Newton does so in a solid manner, as she conveys the Butcher’s threat and menace well without overplaying. She does nicely in both parts and turns into one of the better aspects of the film, even if it seems preposterous that everyone at her school thinks she’s unattractive pre-Butcher makeover.

To be sure, Freaky offers an above-average genre flick, as it maintains reasonable entertainment value. I still view it as a moderate disappointment, though, for the execution doesn’t live up to the story’s promise.

The Disc Grades: Picture B+/ Audio B+/ Bonus B-

Freaky appears in an aspect ratio of approximately 2.39:1 on this Blu-ray Disc. The movie offered a quality presentation.

Sharpness worked well. Only minor softness ever marred the image, so the movie boasted accurate delineation most of the time.

No signs of jagged edges or moiré effects materialized, and I witnessed no instances of edge haloes. Print flaws also failed to mar the proceedings.

To the surprise of no one, Freaky went with amber/orange and teal, though we got some pink and a few other hues at times as well. The image reproduced the colors as intended.

Blacks seemed dense and deep, while shadows offered appropriate smoothness and clarity. The Blu-ray displayed the film well.

In addition, the film’s DTS-HD MA 5.1 soundtrack added oomph to the proceedings, as the soundscape opened up matters in a positive manner. Music offered nice breadth and filled the channels in a consistent manner.

With a mix of lively scenes, the soundfield offered a lot of chances for fireworks, and it used them well. Various “action beats” appeared in addition to basic scares and created an involving impression.

Audio quality appeared good, with speech that came across as natural and distinctive. Effects also seemed accurate and tight, with clear reproduction of these components.

Music worked well, as the songs/score boasted solid range and dimensionality. This became a more than satisfactory track for the film.

As we shift to extras, we get an audio commentary from writer/director Christopher Landon. He brings a running, screen-specific look at story and characters, sets and locations, cast and performances, music, effects and gore, stunts and action, influences, and connected domains.

This becomes a pretty solid chat, as Landon covers the film well. He offers a brisk take on various topics and turns this into an informative discussion.

Three Deleted Scenes fill a total of five minutes, 27 seconds. We find “The Butcher Lends a Hand” (1:41), “Charlene Hears a Rumor” (0:34) and “Late for the Party” (3:12).

The first two seem insubstantial. “Party” doesn’t really add to the story, but it brings some amusement and seems worth a look.

Four promotional featurettes finish the disc. We get “Split Personalities” (2:24), “Crafting the Kills” (3:35), “Christopher Landon’s Brand of Horror” (2:35), and “Final Girl Reframed” (2:48).

Across these, we hear from Landon, production executive Adam Hendricks, makeup effects design consultant Tony Gardner, stunt coordinator Mark Rayner, and actors Kathryn Newton, Vince Vaughn, Celeste O’Connor, and Misha Osherovich.

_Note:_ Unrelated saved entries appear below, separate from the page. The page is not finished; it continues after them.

/-- The one induction over steps (R181). A property of states is kept by every step where it survives each of the ways a
step can change the parts of the state that it may speak of: `engine`, `cfg`, `ses`, `params` and the fatal registers.
The fields are: a reset; a step that leaves those parts alone; a CSRW; an abort of an open interval; BEGIN with a legal
and with an illegal configuration; END; and a packet. -/
structure StepClosed (I : State → Prop) : Prop where
  reset : ∀ s t : State, t.engine = .idle → t.ses = Session.clear → t.fatalCause = .none → t.fatalCpos = 0#32 →
    t.cfg = CfgRegs.reset → t.params = s.params → I t
  same : ∀ s t : State, I s → t.engine = s.engine → t.cfg = s.cfg → t.ses = s.ses → t.params = s.params →
    t.fatalCause = s.fatalCause → t.fatalCpos = s.fatalCpos → I t
  config : ∀ s t : State, I s → s.engine ≠ .active → t.engine = s.engine → t.ses = s.ses → t.params = s.params →
    t.fatalCause = s.fatalCause → t.fatalCpos = s.fatalCpos → I t
  aborts : ∀ s t : State, I s → s.engine = .active → t.engine = .aborted → t.cfg = s.cfg → t.ses = s.ses →
    t.params = s.params → t.fatalCause ≠ .none → I t
  begins : ∀ s t : State, I s → t.cfg.legal = true → t.engine = .active → t.ses = Session.clear →
    t.params = s.params → t.fatalCause = .none → t.fatalCpos = 0#32 → I t
  refuses : ∀ s t : State, I s → t.engine = .aborted → t.ses = Session.clear → t.params = s.params →
    t.fatalCause ≠ .none → I t
  ends : ∀ s t : State, I s → s.engine = .active → t.engine = .done → t.cfg = s.cfg →
    t.ses = endIntervalOps s.cfg s.params s.ses → t.params = s.params → t.fatalCause = s.fatalCause →
    t.fatalCpos = s.fatalCpos → I t
  packet : ∀ (s t : State) (linkId seq : BitVec 16) (orbit trig : Word) (pad : Bool) (bytes : List Byte), I s →
    s.engine = .active → t.engine = .active → t.cfg = s.cfg →
    t.ses = pktDatapath s.cfg s.params linkId seq orbit trig pad bytes s.ses → t.params = s.params →
    t.fatalCause = s.fatalCause → t.fatalCpos = s.fatalCpos → I t

theorem StepClosed.keeps {I : State → Prop} (hI : StepClosed I) {s t : State} (hs : I s) (h : step s = .next t) :
    I t := by
  rcases step_cases h with ⟨h1, rfl⟩ | ⟨hp, i, rest, hd, he⟩ | ⟨hp, hd, rfl⟩
  · exact hI.reset s _ rfl rfl rfl rfl rfl rfl
  · rw [exec_eq] at he
    injection he with he
    subst he
    cases i
    case srst => exact hI.reset s _ rfl rfl rfl rfl rfl rfl
    case beginInterval =>
      rcases beginOp_cases { s with input := rest } with ⟨_, h⟩ | ⟨_, hl, h⟩ | ⟨_, _, h⟩ <;> simp only [execState, h]
      · exact hI.same s _ hs rfl rfl rfl rfl rfl rfl
      · exact hI.begins s _ hs hl rfl rfl rfl rfl rfl
      · exact hI.refuses s _ hs rfl rfl rfl (by simp)
    case endInterval =>
      rcases endOp_cases { s with input := rest } with ⟨ha, h⟩ | ⟨_, h⟩ | ⟨_, h⟩ <;> simp only [execState, h]
      · exact hI.ends s _ hs ha rfl rfl rfl rfl rfl rfl
      · exact hI.same s _ hs rfl rfl rfl rfl rfl rfl
      · exact hI.same s _ hs rfl rfl rfl rfl rfl rfl
    case pkt pad herr len linkId seq orbit trig data =>
      rcases pktOp_cases pad herr len linkId seq orbit trig data { s with input := rest } with
        ⟨ha, _, h⟩ | ⟨ha, _, h⟩ | ⟨_, h⟩ | ⟨_, h⟩ <;> simp only [execState, h]
      · exact hI.aborts s _ hs ha rfl rfl rfl rfl (by simp)
      · exact hI.packet s _ _ _ _ _ _ _ hs ha ha rfl rfl rfl rfl rfl
      · exact hI.same s _ hs rfl rfl rfl rfl rfl rfl
      · exact hI.same s _ hs rfl rfl rfl rfl rfl rfl
    case csrw csr v =>
      rcases csrWrite_cases csr v { s with input := rest } with ⟨_, _, _, _, h⟩ | ⟨_, _, _, ha, h⟩ | ⟨_, h⟩ <;>
        simp only [execState, h]
      · exact hI.same s _ hs rfl rfl rfl rfl rfl rfl
      · exact hI.config s _ hs ha rfl rfl rfl rfl rfl
      · exact hI.same s _ hs rfl rfl rfl rfl rfl rfl
    all_goals
      exact hI.same s _ hs (by simp [execState]) (by simp [execState]) (by simp [execState]) (by simp [execState])
        (by simp [execState]) (by simp [execState])
  · by_cases ha : s.engine = .active
    · exact hI.aborts s _ hs ha (by simp [State.illCmd, ha]) (by simp) (by simp) (by simp)
        (by simp [State.illCmd, ha])
    · exact hI.same s _ hs (by simp [State.illCmd, ha]) (by simp) (by simp) (by simp) (by simp [State.illCmd, ha])
        (by simp [State.illCmd, ha])

/-- R162, R173, R185: what a packet of an open interval that is processed does, in one equation. -/
theorem exec_pkt_processed (pad : Bool) (len linkId seq : BitVec 16) (orbit trig : Word) (data : List Word) (s : State)
    (ch : Channel) (ha : s.engine = .active) (hc : s.cfg.chan linkId = some ch)
    (hd : ch = .ir ∨ s.cfg.digitsEn = true) :
    exec (.pkt pad false len linkId seq orbit trig data) s =
      .next (State.retire (4 + dataWords len) { s with
        ses := processPacket s.cfg s.params ch seq orbit trig pad (payloadBytes len data) s.ses }) := by
  rw [exec_eq]
  simp only [execState, pktOp, ha, pktDatapath, hc]
  cases ch
  · rfl
  · simp at hd; simp [hd]

end Sys2Proof.Machine
end

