/-- R125: the chunks of successive words are the consecutive `N`-bit fields of the remnant with the word stream above
it, and what is left is what lies above them. -/
theorem unpackAll_eq {N : Nat} (ws : List Word80) (val : Nat) {cnt : Nat} (hcnt : cnt < N) :
    unpackAll N ws val cnt =
      ((List.range ((cnt + 80 * ws.length) / N)).map (fun j => (val + wordStream ws * 2 ^ cnt) / 2 ^ (j * N) % 2 ^ N),
        (val + wordStream ws * 2 ^ cnt) / 2 ^ ((cnt + 80 * ws.length) / N * N), (cnt + 80 * ws.length) % N) := by
  induction ws generalizing val cnt with
  | nil => simp [unpackAll, wordStream, Nat.div_eq_of_lt hcnt, Nat.mod_eq_of_lt hcnt]
  | cons w ws ih =>
    have hN : 1 ≤ N := by omega
    have hsplit : (cnt + 80) / N * N + (cnt + 80) % N = cnt + 80 := Nat.div_add_mod' _ _
    rw [unpackAll]
    simp only [unpack_eq hN, Nat.shiftRight_eq_div_pow, ih _ (Nat.mod_lt (cnt + 80) hN)]
    generalize (cnt + 80) / N = q at hsplit ⊢
    generalize (cnt + 80) % N = r at hsplit ⊢
    have hbits : val + wordStream (w :: ws) * 2 ^ cnt =
        val + w.toNat * 2 ^ cnt + 2 ^ (q * N) * (wordStream ws * 2 ^ r) := by
      have hpow : 2 ^ (q * N) * 2 ^ r = 2 ^ cnt * 2 ^ 80 := by rw [← Nat.pow_add, ← Nat.pow_add, hsplit]
      calc val + (w.toNat + 2 ^ 80 * wordStream ws) * 2 ^ cnt
          = val + w.toNat * 2 ^ cnt + wordStream ws * (2 ^ cnt * 2 ^ 80) := by ring
        _ = val + w.toNat * 2 ^ cnt + 2 ^ (q * N) * (wordStream ws * 2 ^ r) := by rw [← hpow]; ring
    have htotal : cnt + 80 * (w :: ws).length = r + 80 * ws.length + q * N := by
      rw [List.length_cons]; omega
    rw [htotal, hbits, Nat.add_mul_div_right _ _ hN, Nat.add_mul_mod_self_right, Nat.add_comm (_ / N) q]
    generalize val + w.toNat * 2 ^ cnt = s
    have habove : ∀ j, (s + 2 ^ (q * N) * (wordStream ws * 2 ^ r)) / 2 ^ ((q + j) * N) =
        (s / 2 ^ (q * N) + wordStream ws * 2 ^ r) / 2 ^ (j * N) := fun j => by
      rw [Nat.add_mul, Nat.pow_add, ← Nat.div_div_eq_div_mul, Nat.add_mul_div_left _ _ (Nat.two_pow_pos _)]
    rw [habove, List.range_add, List.map_append, List.map_map]
    congr 2
    · exact List.map_congr_left fun j hj => (field_add_above (List.mem_range.mp hj) _ _).symm
    · exact List.map_congr_left fun j _ => by rw [Function.comp, habove]

/-! ## The chunks of PKTC's payload (R95) -/

/-- R95 steps 1 and 2: the words of PKTC are cut, from an empty remnant, into its chunks and zero chunks, with nothing but
zeros left. -/
theorem unpackAll_pktcWords {N : Nat} (hN : 1 ≤ N) {cs : List Chunk} (hcs : ∀ c ∈ cs, c < 2 ^ N) {k : Nat}
    (hk : cs.length * N ≤ 80 * k) :
    ∃ z, unpackAll N (streamWords k (chunkStream N cs)) 0 0 = (cs ++ List.replicate z 0, 0, 80 * k % N) := by
  have hS : chunkStream N cs < 2 ^ (80 * k) := (chunkStream_lt cs hcs).trans_le (Nat.pow_le_pow_right (by decide) hk)
  have hlen : cs.length ≤ 80 * k / N := (Nat.le_div_iff_mul_le hN).mpr hk
  have hfields : (List.range (80 * k / N)).map (fun j => chunkStream N cs / 2 ^ (j * N) % 2 ^ N) =
      cs ++ List.replicate (80 * k / N - cs.length) 0 := by
    refine List.ext_getElem (by simp; omega) fun j hj _ => ?_
    simp only [List.getElem_map, List.getElem_range, chunkStream_field cs j hcs, List.getD_eq_getElem?_getD]
    by_cases hjc : j < cs.length
    · simp [hjc, List.getElem_append_left]
    · simp [hjc, List.getElem_append_right (Nat.le_of_not_lt hjc)]
  have hrest : chunkStream N cs / 2 ^ (80 * k / N * N) = 0 :=
    Nat.div_eq_of_lt ((chunkStream_lt cs hcs).trans_le
      (Nat.pow_le_pow_right (by decide) (Nat.mul_le_mul_right N hlen)))
  refine ⟨80 * k / N - cs.length, ?_⟩
  rw [unpackAll_eq _ _ hN, wordStream_streamWords, streamWords_length, Nat.mod_eq_of_lt hS]
  simp only [Nat.zero_add, Nat.pow_zero, Nat.mul_one, hfields, hrest]

/-- Settles O51: the payload assembles to the words of the chunks' stream, whose fields are the chunks. -/
theorem pktcChunksComeBack : Obligations.PktcChunksComeBack := by
  intro pad N cs hN _ hcs asm r
  have hasm : asm = (streamWords ((cs.length * N + 79) / 80) (chunkStream N cs), false) := assemble_dataGroups pad _
  obtain ⟨z, hz⟩ := unpackAll_pktcWords (k := (cs.length * N + 79) / 80) (by omega) hcs (by omega)
  have hr : r = (cs ++ List.replicate z 0, 0, _) := (congrArg (fun a => unpackAll N a.1 0 0) hasm).trans hz
  exact ⟨by rw [hasm], ⟨z, by rw [hr]⟩, by rw [hr]⟩

/-! ## The payload of a packet is its chunks (R121, R169, R170) -/

theorem Session.setRemnant_self (ch : Channel) (ses : Session) :
    ses.setRemnant ch (ses.chan ch).remVal.toNat (ses.chan ch).remCnt.toNat = ses := by
  simp only [Session.setRemnant, BitVec.ofNat_toNat, BitVec.setWidth_eq]
  exact Session.setChan_chan ch ses

/-- R122, R169: cutting and dispatching word by word, with a remnant between, dispatches the chunks of the whole word
stream in order. -/
theorem foldl_unpackWord {cfg : CfgRegs} (hl : cfg.legal = true) (prm : Params) (ch : Channel) (orbit : Word)
    (ws : List Word80) {ses : Session} (hfit : (ses.chan ch).RemnantFits)
    (hshort : (ses.chan ch).remCnt.toNat < cfg.width ch) :
    let cut := unpackAll (cfg.width ch) ws (ses.chan ch).remVal.toNat (ses.chan ch).remCnt.toNat
    ws.foldl (unpackWord cfg prm ch orbit) ses =
      cut.1.foldl (dispatchChunk cfg prm ch orbit) (ses.setRemnant ch cut.2.1 cut.2.2) := by
  induction ws generalizing ses with
  | nil => exact (Session.setRemnant_self ch ses).symm
  | cons w ws ih =>
    obtain ⟨hN, hN'⟩ := cfg.legal_width hl ch
    obtain ⟨hcnt, hval⟩ := unpack_remnant_lt (N := cfg.width ch) (by omega) hfit w
    rw [List.foldl_cons, unpackWord, unpackAll]
    generalize unpack (cfg.width ch) _ _ w = r at hcnt hval ⊢
    have hv : (BitVec.ofNat 78 r.2.1).toNat = r.2.1 := Nat.mod_eq_of_lt
      (hval.trans_le (Nat.pow_le_pow_right (by decide) (by omega)))
    have hc : (BitVec.ofNat 7 r.2.2).toNat = r.2.2 := Nat.mod_eq_of_lt (by omega)
    rw [foldl_dispatchChunk_setRemnant]
    generalize hx : r.1.foldl (dispatchChunk cfg prm ch orbit) ses = x
    have hchan : ((x.setRemnant ch r.2.1 r.2.2).chan ch).remVal.toNat = r.2.1 ∧
        ((x.setRemnant ch r.2.1 r.2.2).chan ch).remCnt.toNat = r.2.2 := by simp [hv, hc]
    have hnext := ih (ses := x.setRemnant ch r.2.1 r.2.2) (by rw [ChanState.RemnantFits, hchan.1, hchan.2]; exact hval)
      (by rw [hchan.2]; exact hcnt)
    rw [hchan.1, hchan.2] at hnext
    rw [hnext, Session.setRemnant_setRemnant, ← hx, ← foldl_dispatchChunk_setRemnant, ← List.foldl_append]

/-- R169: the payload of a processed packet, as its chunks in order. -/
theorem packetBody_eq {cfg : CfgRegs} (hl : cfg.legal = true) (prm : Params) (ch : Channel) (orbit : Word)
    (bytes : List Byte) {ses : Session} (hfit : (ses.chan ch).RemnantFits)
    (hshort : (ses.chan ch).remCnt.toNat < cfg.width ch) :
    let asm := assemble ses.groupBytes bytes
    let cut := unpackAll (cfg.width ch) asm.1 (ses.chan ch).remVal.toNat (ses.chan ch).remCnt.toNat
    let flagged := if asm.2 then ses.flag .partialWord else ses
    packetBody cfg prm ch orbit bytes ses =
      cut.1.foldl (dispatchChunk cfg prm ch orbit) (flagged.setRemnant ch cut.2.1 cut.2.2) := by
  intro asm cut flagged
  have hchan : flagged.chan ch = ses.chan ch := by unfold flagged; split <;> simp
  have hbody := foldl_unpackWord hl prm ch orbit asm.1 (ses := flagged) (by rwa [hchan]) (by rwa [hchan])
  rw [hchan] at hbody
  exact hbody

/-- R133: a zero chunk counts nothing and records nothing. -/
theorem dispatchChunk_zero (cfg : CfgRegs) (prm : Params) (ch : Channel) (orbit : Word) (ses : Session) :
    dispatchChunk cfg prm ch orbit ses 0 = ses := by
  have hpay : ∀ N, chunkPay N 0 = 0 := fun N => by simp [chunkPay, slice]
  simp [dispatchChunk, lumiCount, build, patternMatches, hpay]

theorem foldl_dispatchChunk_zeros (cfg : CfgRegs) (prm : Params) (ch : Channel) (orbit : Word) (z : Nat)
    (ses : Session) : (List.replicate z 0).foldl (dispatchChunk cfg prm ch orbit) ses = ses := by
  induction z with
  | zero => rfl
  | succ z ih => rw [List.replicate_succ, List.foldl_cons, dispatchChunk_zero, ih]

/-- R95, R169: a packet's body that PKTC computed, on an empty remnant and in the latched padding format, is the dispatch
of its chunks. -/
theorem packetBody_pktcData {cfg : CfgRegs} (hl : cfg.legal = true) (prm : Params) (ch : Channel) (orbit : Word)
    {cs : List Chunk} (hcs : ∀ c ∈ cs, c < 2 ^ cfg.width ch) {ses : Session} (hv : (ses.chan ch).remVal = 0#78)
    (hc : (ses.chan ch).remCnt = 0#7) :
    ∃ n, packetBody cfg prm ch orbit (pktcData ses.w16 (cfg.width ch) cs) ses =
      (cs.foldl (dispatchChunk cfg prm ch orbit) ses).setRemnant ch 0 n := by
  obtain ⟨hN, -⟩ := cfg.legal_width hl ch
  have hbody := packetBody_eq hl prm ch orbit (pktcData ses.w16 (cfg.width ch) cs) (ses := ses)
    (by simp [ChanState.RemnantFits, hv, hc]) (by rw [hc]; exact Nat.lt_of_lt_of_le (by decide) hN)
  obtain ⟨z, hz⟩ := unpackAll_pktcWords (k := (cs.length * cfg.width ch + 79) / 80) (by omega) hcs (by omega)
  have hasm : assemble ses.groupBytes (pktcData ses.w16 (cfg.width ch) cs) =
      (streamWords ((cs.length * cfg.width ch + 79) / 80) (chunkStream (cfg.width ch) cs), false) :=
    assemble_dataGroups ses.w16 _
  simp only [hasm, hv, hc, BitVec.toNat_zero, hz, Bool.false_eq_true, if_false] at hbody
  exact ⟨_, by rw [hbody, List.foldl_append, foldl_dispatchChunk_zeros, foldl_dispatchChunk_setRemnant]⟩

/-- R64, R94: the assembler's packing of fewer than 2^16 bytes is unpacked to them. -/
theorem payloadBytes_packBytes {bytes : List Byte} (h : bytes.length < 2 ^ 16) :
    payloadBytes (BitVec.ofNat 16 bytes.length) (packBytes bytes) = bytes := by
  rw [payloadBytes, BitVec.toNat_ofNat, Nat.mod_eq_of_lt h, packBytes_wordBytes]

/-! ## Recording one digit (R131 to R141) -/

/-- R131, R135: a contribution that no check drops is merged, at its corrected point of the timeline. -/
theorem build_eq_merge {cfg : CfgRegs} (prm : Params) {ch : Channel} {c : Chunk} {orbit : Word} {ses : Session}
    (hpay : chunkPay (cfg.width ch) c ≠ 0) (hbc : chunkBc c < 3564) (hA : ¬ rejectA cfg ch (chunkBc c) orbit ses)
    (hB : ¬ rejectB cfg ch (chunkBc c) orbit ses)
    (hT : (orbit.toNat * 3564 + chunkBc c : Int) - cfg.offset ch < 2 ^ 32 * 3564) :
    ∃ key : Key, (key.time : Int) = (orbit.toNat * 3564 + chunkBc c : Int) - cfg.offset ch ∧
      build cfg prm ch c orbit ses = merge prm ch key (chunkPay (cfg.width ch) c) ses := by
  rcases build_cases cfg prm ch c orbit ses with
    ⟨h, -⟩ | ⟨-, h, -⟩ | ⟨-, -, h, -⟩ | ⟨-, -, -, h, -⟩ | ⟨-, -, -, -, h, -⟩ | ⟨-, -, -, -, h⟩
  · exact absurd h hpay
  · exact absurd hbc (by omega)
  · exact absurd h hA
  · exact absurd h hB
  · exact absurd hT (by omega)
  · exact h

The featurettes look at cast and performances, the movie’s violence, Landon’s impact on the shoot, story and characters. “Split” and “Kills” manage decent information, but the other two seems fluffy.

The disc opens with an ad for Come Play. No trailer for Freaky appears here.

As a mix of comedy, spoof and horror, Freaky becomes a moderately engaging movie. However, it never quite lives up to its potential, so it gives us a watchable but somewhat disappointing affair. The Blu-ray boasts very good picture and audio along with a mix of bonus materials. Expect a decent but not great genre flick.